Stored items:
=======
-- ==== Sys2Proof/Laws/Keeps.lean ====
section
/-! SUPPORT. What no operation of the model changes: the part, the queue of waiting commands and, but for the few
operations that store octets, the cells of the addressed stores.  One lemma for each operation on the state. -/
namespace Sys2Proof.Machine

open Sys2Proof

set_option maxRecDepth 4000
set_option linter.unusedSimpArgs false
set_option linter.unusedTactic false

/-- The part, the queue and every cell are as before. -/
abbrev Fixed (s t : State) : Prop :=
  t.part = s.part ∧ t.pending = s.pending ∧ t.store.scratch = s.store.scratch ∧ t.store.shelf = s.store.shelf ∧
    t.store.carrels = s.store.carrels

/-- The part and the queue are as before. -/
abbrev Kept (s t : State) : Prop := t.part = s.part ∧ t.pending = s.pending

/-- A row write that stores no octets of the host scratch or the Stacks. -/
def RowWhat.plain : RowWhat → Bool
  | .scratch _ _ => false
  | .stacks _ _ => false
  | .twin _ _ => true
  | .twinEnd _ _ _ => true
  | .mirror _ => true
  | .counters _ _ => true
  | .drift _ _ => true
  | .journal _ _ => true
  | .key _ _ => true
  | .tamperLog _ _ => true
  | .cat _ => true
  | .order _ _ _ => true
  | .archFirst _ => true
  | .archNext _ => true
theorem Fixed.trans {a b c : State} (h : Fixed a b) (k : Fixed b c) : Fixed a c := by simp_all [Fixed]
theorem Kept.trans {a b c : State} (h : Kept a b) (k : Kept b c) : Kept a c := by simp_all [Kept]
theorem Fixed.kept {a b : State} (h : Fixed a b) : Kept a b := ⟨h.1, h.2.1⟩
theorem foldl_fst {α β : Type} (g : State × β → α → State × β) (h : ∀ a x, Fixed a.1 (g a x).1) (l : List α) (a : State × β) :
    Fixed a.1 (l.foldl g a).1 := by
  induction l generalizing a with
  | nil => simp [Fixed]
  | cons x xs ih => exact (h a x).trans (ih _)
theorem foldl_fixed {α : Type} (g : State → α → State) (h : ∀ s x, Fixed s (g s x)) (l : List α) (s : State) :
    Fixed s (l.foldl g s) := by
  induction l generalizing s with
  | nil => simp [Fixed]
  | cons x xs ih => exact (h s x).trans (ih _)
@[simp] theorem part_ite (c : Prop) [Decidable c] (a b : State) : (if c then a else b).part = if c then a.part else b.part :=
  apply_ite State.part c a b
@[simp] theorem pending_ite (c : Prop) [Decidable c] (a b : State) :
    (if c then a else b).pending = if c then a.pending else b.pending := apply_ite State.pending c a b
@[simp] theorem store_ite (c : Prop) [Decidable c] (a b : State) :
    (if c then a else b).store = if c then a.store else b.store := apply_ite State.store c a b
@[simp] theorem scratch_ite (c : Prop) [Decidable c] (a b : StoreSt) :
    (if c then a else b).scratch = if c then a.scratch else b.scratch := apply_ite StoreSt.scratch c a b
@[simp] theorem shelf_ite (c : Prop) [Decidable c] (a b : StoreSt) :
    (if c then a else b).shelf = if c then a.shelf else b.shelf := apply_ite StoreSt.shelf c a b
@[simp] theorem carrels_ite (c : Prop) [Decidable c] (a b : StoreSt) :
    (if c then a else b).carrels = if c then a.carrels else b.carrels := apply_ite StoreSt.carrels c a b
section
variable {α : Type} (g : State → α → State) (l : List α) (s : State)
@[simp] theorem foldl_part (h : ∀ s x, (g s x).part = s.part) : (l.foldl g s).part = s.part := by
  induction l generalizing s <;> simp_all
@[simp] theorem foldl_pending (h : ∀ s x, (g s x).pending = s.pending) : (l.foldl g s).pending = s.pending := by
  induction l generalizing s <;> simp_all
@[simp] theorem foldl_scratch (h : ∀ s x, (g s x).store.scratch = s.store.scratch) :
    (l.foldl g s).store.scratch = s.store.scratch := by
  induction l generalizing s <;> simp_all
@[simp] theorem foldl_shelf (h : ∀ s x, (g s x).store.shelf = s.store.shelf) :
    (l.foldl g s).store.shelf = s.store.shelf := by
  induction l generalizing s <;> simp_all
@[simp] theorem foldl_carrels (h : ∀ s x, (g s x).store.carrels = s.store.carrels) :
    (l.foldl g s).store.carrels = s.store.carrels := by
  induction l generalizing s <;> simp_all
end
=======
Starting at the line that contains "theorem part_ite (c" and stopping after the line that contains "(l.foldl g s).store.shelf", write out every line exactly as it appears above, and no other line.

• **Task output**:
@[simp] theorem part_ite (c : Prop) [Decidable c] (a b : State) : (if c then a else b).part = if c then a.part else b.part :=
  apply_ite State.part c a b
@[simp] theorem pending_ite (c : Prop) [Decidable c] (a b : State) :
    (if c then a else b).pending = if c then a.pending else b.pending := apply_ite State.pending c a b
@[simp] theorem store_ite (c : Prop) [Decidable c] (a b : State) :
    (if c then a else b).store = if c then a.store else b.store := apply_ite State.store c a b
@[simp] theorem scratch_ite (c : Prop) [Decidable c] (a b : StoreSt) :
    (if c then a else b).scratch = if c then a.scratch else b.scratch := apply_ite StoreSt.scratch c a b
@[simp] theorem shelf_ite (c : Prop) [Decidable c] (a b : StoreSt) :
    (if c then a else b).shelf = if c then a.shelf else b.shelf := apply_ite StoreSt.shelf c a b
@[simp] theorem carrels_ite (c : Prop) [Decidable c] (a b : StoreSt) :
    (if c then a else b).carrels = if c then a.carrels else b.carrels := apply_ite StoreSt.carrels c a b
section
variable {α : Type} (g : State → α → State) (l : List α) (s : State)
@[simp] theorem foldl_part (h : ∀ s x, (g s x).part = s.part) : (l.foldl g s).part = s.part := by
  induction l generalizing s <;> simp_all
@[simp] theorem foldl_pending (h : ∀ s x, (g s x).pending = s.pending) : (l.foldl g s).pending = s.pending := by
  induction l generalizing s <;> simp_all
@[simp] theorem foldl_scratch (h : ∀ s x, (g s x).store.scratch = s.store.scratch) :
    (l.foldl g s).store.scratch = s.store.scratch := by
  induction l generalizing s <;> simp_all
@[simp] theorem foldl_shelf (h : ∀ s x, (g s x).store.shelf = s.store.shelf) :
    (l.foldl g s).store.shelf = s.store.shelf := by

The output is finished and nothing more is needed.